The relationship has allowed GLB to benefit from Geely’s growth, but it also creates dependency risks. Despite the revenue ramp-up in 2025, GLB’s gross margin was only 7.2%, well below that of some established suppliers. Any future shift in Geely’s sourcing strategy, the introduction of competing suppliers or greater in-house development could hurt GLB’s performance.

Looking ahead, GLB is aiming to extend its expertise in automotive electronics to other sectors such as data centers and humanoid robots, through AI computing and electronic drive systems. However, neither business had generated any revenue by the end of 2025.

GLB’s market still appears to have substantial room to grow, according to industry data. Research cited in the prospectus projected the global market for power-domain solutions for new energy vehicles would expand from 197.7 billion yuan in 2025 to 486 billion yuan by 2030, representing a compound annual growth rate of 19.7%. But competition is equally intense. BYD (1211.HK; 002594.SZ) continues to develop its own drive systems, and third-party suppliers such as Inovance Automotive (301656.SZ) and Desay SV (002920.SZ) are also aggressively expanding.
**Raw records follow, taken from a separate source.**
theorem keep_execHealthConfirmation : ∀ (s0 : State) (t : Time) (l : Lane) (s : State), Keep s0 s → KeepOut s0 (execHealthConfirmation t l s) := by
  intro s0 t l s h2; unfold execHealthConfirmation; apply keep_runLane; assumption; intro y0 y1; lift_lets; intro x2
  refine Keep.cut (P := Keep s0 x2) ?_ (fun hx2 => ?_); unfold x2; apply keep_setF; apply keep_startImage; assumption
  clear_value x2; apply Keep.ite; assumption; split; apply keep_orderSwap; apply keep_setF; assumption; apply keep_lanesDone
  assumption; apply Keep.ite; apply keep_lanesDone; assumption; assumption; assumption

theorem keep_rollEvent : ∀ (s0 : State) (kind : Nat) (s : State), Keep s0 s → Keep s0 (rollEvent kind s) := by
  intro s0 kind s h1; unfold rollEvent; apply keep_raise; assumption

theorem keep_execConfirmationTimeout : ∀ (s0 : State) (t : Time) (l : Lane) (s : State), Keep s0 s → KeepOut s0 (execConfirmationTimeout t l s) := by
  intro s0 t l s h2; unfold execConfirmationTimeout; apply keep_run; assumption; intro y0 y1; lift_lets; intro x2 x3
  refine Keep.cut (P := Keep s0 x3) ?_ (fun hx3 => ?_); unfold x3; apply keep_setF; apply keep_setF; assumption; clear_value x3
  intro x4 x5 x6; refine Keep.cut (P := Keep s0 x6) ?_ (fun hx6 => ?_); unfold x6; apply keep_setF; apply keep_rollEvent
  assumption; clear_value x6; intro x7; split; assumption; apply Keep.ite; assumption; apply Keep.ite; apply keep_dualReset
  intro y8 y9; dsimp only [id]; assumption; apply keep_rolledBack; assumption; apply keep_revertLane; apply Keep.mk'; assumption

theorem keep_execKeeperImageConfirm : ∀ (s0 : State) (t : Time) (s : State), Keep s0 s → KeepOut s0 (execKeeperImageConfirm t s) := by
  intro s0 t s h1; unfold execKeeperImageConfirm; apply keep_run; assumption; intro y0 y1; lift_lets; intro x2; split
  apply Keep.ite; apply keep_seqIdle; apply keep_seqEvent; apply keep_setF; apply keep_settleSlots; assumption; assumption
  assumption

theorem keep_execKeeperConfirmTimeout : ∀ (s0 : State) (t : Time) (s : State), Keep s0 s → KeepOut s0 (execKeeperConfirmTimeout t s) := by
  intro s0 t s h1; unfold execKeeperConfirmTimeout; apply keep_run; assumption; intro y0 y1; lift_lets; intro x2 x3
  refine Keep.cut (P := Keep s0 x3) ?_ (fun hx3 => ?_); unfold x3; apply keep_setF; apply keep_setF; assumption; clear_value x3
  intro x4; split; apply Keep.ite; apply keep_keeperStart; apply keep_rolledBack; apply Keep.mk'; assumption; assumption
  assumption

theorem keep_countLane : ∀ (s0 : State) (cyc : Word) (l : Lane) (s : State), Keep s0 s → Keep s0 (countLane cyc l s) := by
  intro s0 cyc l s h2; unfold countLane; lift_lets; intro x0 x1 x2 x3 x4 x5 x6; split; assumption; split; apply Keep.mk'
  assumption; apply Keep.mk'; assumption

theorem keep_showSeq : ∀ (s0 : State) (e : Time) (s : State), Keep s0 s → Keep s0 (showSeq e s) := by
  intro s0 e s h1; unfold showSeq; lift_lets; intro x0; split; apply keep_setF; apply keep_setF; assumption; apply keep_setF
  apply keep_setF; assumption; apply keep_setF; apply keep_setF; assumption; apply keep_setF; apply keep_setF; assumption
  apply keep_setF; apply keep_setF; assumption

theorem keep_afterSwap : ∀ (s0 : State) (to' : Lane) (e : Time) (k : State → State),
    (∀ (a : State), Keep s0 a → Keep s0 (k a)) → ∀ (s : State), Keep s0 s → Keep s0 (afterSwap to' e k s) := by
  intro s0 to' e k h2 s h3; unfold afterSwap; lift_lets; intro x0; apply Keep.ite; apply Keep.ite; assumption
  apply keep_orderSwap; assumption; split; apply Keep.mk'; assumption; apply Keep.ite; assumption; refine h2 _ ?_
  apply Keep.mk'; assumption

theorem keep_updEpoch : ∀ (s0 : State) (e : Time) (s : State), Keep s0 s → Keep s0 (updEpoch e s) := by
  intro s0 e s h1; unfold updEpoch; lift_lets; intro x0 x1; refine Keep.cut (P := Keep s0 x1) ?_ (fun hx1 => ?_); unfold x1
  apply keep_bothLanes; intro y2 y3 y4; apply keep_startImage; assumption; apply keep_setF; assumption; clear_value x1; intro x5
  split; apply Keep.ite; assumption; apply Keep.ite; apply keep_beginKeeper; assumption; apply Keep.ite; apply keep_dualReset
  intro y6 y7; dsimp only [id]; assumption; assumption; apply keep_beginLane; apply keep_setF; apply keep_setF; assumption
  apply keep_afterSwap; intro y8 y9; apply keep_beginLane; apply keep_setF; assumption; assumption; split; apply Keep.ite
  apply keep_afterSwap; intro y10 y11; lift_lets; intro x12; apply keep_revertLane; apply Keep.mk'; assumption; assumption
  assumption; apply Keep.ite; apply keep_setF; apply keep_seqIdle; assumption; assumption; assumption

theorem keep_onTnd : ∀ (s0 : State) (l : Lane) (f : TndSt → TndSt) (a : State), Keep s0 a → Keep s0 (onTnd l f a) := by
  intro s0 l f _ h2; unfold onTnd; apply keep_onLane; assumption

theorem keep_setFatal : ∀ (s0 : State) (l : Lane) (bit : Nat) (a : State), Keep s0 a → Keep s0 (setFatal l bit a) := by
  intro s0 l bit _ h2; unfold setFatal; apply keep_onLane; assumption

theorem keep_firstCe : ∀ (s0 : State) (l : Lane) (mem addr : Nat) (s : State), Keep s0 s → Keep s0 (firstCe l mem addr s) := by
  intro s0 l mem addr s h3; unfold firstCe; apply Keep.ite; assumption; apply keep_raise; apply keep_onTnd; assumption

end Sys2Proof.Machine
end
Compared with GLB, suppliers such as Inovance generally have more diversified customer bases, with less reliance on a single automaker.

If Geely succeeds in achieving its target of selling 6.5 million vehicles globally by 2030, with new energy models accounting for 75% of the total, GLB could continue to reap the benefits. But investors, concerned about the risks involved in tailgating Geely, will be looking to see whether GLB can broaden out its customer base and evolve into a fully platform-based enterprise.